[Data records Boundary: Start]

-- ==== Sys2Proof/Certificates/Slice0/Obligations.lean ====
section
/-! DEFINITION. The statements for the provers. OBLIGATIONS.json gives each its rules of spec/. -/

open Sys2Proof Sys2Proof.Machine

/-! ### The machine -/

/-- The step takes the command at the front of the queue and is that command's meaning on the state with the
queue's rest. -/
def Obligations.StepTakesFrontCommand : Prop :=
  ∀ (i : Instr) (rest : List Instr) (s : State), s.pending = i :: rest →
    step s = exec i { s with pending := rest }

/-- On an empty queue the node's time base acts: the first command that is due is queued, and when none is due
1 ms passes, in which the overrun clock of an energised channel advances and nothing else changes. Due is each
accepted frame that waits to be acted on, and the expiry of each running timer whose moment has come, with the
readings of the moment (free values, log 13), and nothing else. A choice of the model (log 1 to 3, and log 10 for
the frames that wait) over R94's clock. -/
def Obligations.IdleStepKeepsTheTime : Prop :=
  ∀ s : State, s.pending = [] →
    (∀ i l, s.due = i :: l → step s = .next { s with pending := [i] }) ∧
    (s.due = [] → ∃ t, step s = .next t ∧ t.now = s.now + 1 ∧
      (∀ c, t.chan c = { s.chan c with
        overrunMs := (s.chan c).overrunMs + (if s.energised c then 1 else 0) }) ∧
      { t with now := s.now, dch := s.dch } = s) ∧
    (∀ i, i ∈ s.due ↔ i ∈ s.lin.accepted ∨ s.TimeFor i)

/-- Every command completes, as one whole: the clock and the queue stay, and the status output stands at the
level its condition calls for. That the clock stays is the model's choice that a command takes no time (log 1), and
that a reset too keeps the waiting commands and the clock is its choice of log 32. -/
def Obligations.EveryCommandCompletes : Prop :=
  ∀ (i : Instr) (s : State), ∃ t, exec i s = .next t ∧ t.now = s.now ∧ t.pending = s.pending ∧
    t.rep.released = t.outputLevel

/-- Between resets the straps and the working configuration are fixed, but that the load puts the gust thresholds
in ascending form (in the configuration itself: the model's reading, log 39), and only the end of a store write
changes the store. -/
def Obligations.ConfigurationStaysFixed : Prop :=
  ∀ (i : Instr) (s t : State), exec i s = .next t → ¬ i.isReset →
    (s.phase ≠ .held → t.straps = s.straps ∧ t.blockRead = s.blockRead ∧
      t.config = if s.phase = .calibrating ∧ t.phase = .listenIn then
          { s.config with
            gClose := max s.config.gWatch s.config.gClose
            gSevere := max (max s.config.gWatch s.config.gClose) s.config.gSevere }
        else s.config) ∧
    ((∀ b, i ≠ .storeWriteEnd b) → t.store = s.store ∧ t.storeTorn = s.storeTorn) ∧
    (s.commitState = .idle → t.store = s.store)

/-! ### Invariants -/

/-- The state after reset meets every law that the invariants below keep. -/
def Obligations.ResetMeetsTheLaws : Prop :=
  State.reset.DrivesUnderSlot ∧ State.reset.NeverOpensUnderThreat ∧ State.reset.NeverClosesOnEdge ∧
    State.reset.PositionsInTravel ∧ State.reset.HeldCoversRaw ∧ State.reset.FollowNeverLatches ∧
    State.reset.TableBounded ∧ State.reset.CapacityBounded ∧ State.reset.CountsBounded ∧
    State.reset.FiguresInRange ∧ State.reset.ArrivalsDistinct ∧ State.reset.AttemptsBounded ∧
    State.reset.SeeksKnown ∧ State.reset.LocalStandsAlone ∧ State.reset.WeatherFollowsHeld ∧
    State.reset.OpensObeyThreat

/-- A driver is energised only while the claim state is HELD or LOCAL: every step keeps it. -/
def Obligations.DriversRunUnderSlots : Prop :=
  ∀ s t : State, s.DrivesUnderSlot → step s = .next t → t.DrivesUnderSlot

/-- No drive opens while the held level is CLOSE or SEVERE, a back-off excepted: every step keeps it. -/
def Obligations.NoOpeningUnderThreat : Prop :=
  ∀ s t : State, s.NeverOpensUnderThreat → step s = .next t → t.NeverOpensUnderThreat

/-- Only present channels are energised and none drives closing on its safety edge: every step keeps it. -/
def Obligations.NoClosingOntoTheEdge : Prop :=
  ∀ s t : State, s.NeverClosesOnEdge → step s = .next t → t.NeverClosesOnEdge

/-- Every position counter lies in 0..L: every step keeps it. -/
def Obligations.PositionsStayInTravel : Prop :=
  ∀ s t : State, s.PositionsInTravel → step s = .next t → t.PositionsInTravel

/-- No held level is below its raw level, and FOLLOW channels never latch: every step keeps both. -/
def Obligations.ThreatLevelsStayCovered : Prop :=
  ∀ s t : State, step s = .next t → (s.HeldCoversRaw → t.HeldCoversRaw) ∧
    (s.FollowNeverLatches → t.FollowNeverLatches)

/-- The run table holds at most 16 entries, one for a node and channel, and the working capacity never exceeds
the node's own: every step keeps both. -/
def Obligations.RunTableStaysBounded : Prop :=
  ∀ s t : State, step s = .next t → (s.TableBounded → t.TableBounded) ∧
    (s.CapacityBounded → t.CapacityBounded)

/-- The failure count lies in 0..3, a second slip never stands, and no queued frame has collided sixteen times:
every step keeps each. -/
def Obligations.CountsStayInRange : Prop :=
  ∀ s t : State, step s = .next t → (s.CountsBounded → t.CountsBounded) ∧
    (s.AttemptsBounded → t.AttemptsBounded)

/-- Every figure of the weather, measured, stored or in the picture, lies in its range, with the rain amount in
0..2550, the units of two minutes at most 510, the rain counter below its compare value, the announced band and
the sequence number: every step keeps it. -/
def Obligations.WeatherFiguresStayInRange : Prop :=
  ∀ s t : State, s.FiguresInRange → step s = .next t → t.FiguresInRange

/-- No two present entries carry the same arrival order, and the counter lies in 0..65535: every step keeps
it. -/
def Obligations.ArrivalOrdersStayDistinct : Prop :=
  ∀ s t : State, s.ArrivalsDistinct → step s = .next t → t.ArrivalsDistinct

/-- No channel seeks by an UNKNOWN position: every step keeps it. -/
def Obligations.SeeksKeepAKnownPosition : Prop :=
  ∀ s t : State, s.SeeksKnown → step s = .next t → t.SeeksKnown

/-- A LOCAL run stands alone, in isolated operation only, in which no claim is made: every step keeps it. -/
def Obligations.LocalRunsStandAlone : Prop :=
  ∀ s t : State, s.LocalStandsAlone → step s = .next t → t.LocalStandsAlone

/-- The request tables keep in line with the held levels: the WEATHER entry is the one the level calls for,
and no OPEN stands that the level forbids. Every step keeps both. -/
def Obligations.TablesFollowTheThreat : Prop :=
  ∀ s t : State, step s = .next t → (s.WeatherFollowsHeld → t.WeatherFollowsHeld) ∧
    (s.OpensObeyThreat → t.OpensObeyThreat)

[Data records Boundary: End]

Filter the entries down to the lines with the word "model" in them.

readings of the moment (free values, log 13), and nothing else. A choice of the model (log 1 to 3, and log 10 for
level its condition calls for. That the clock stays is the model's choice that a command takes no time (log 1), and
in ascending form (in the configuration itself: the model's reading, log 39), and only the end of a store write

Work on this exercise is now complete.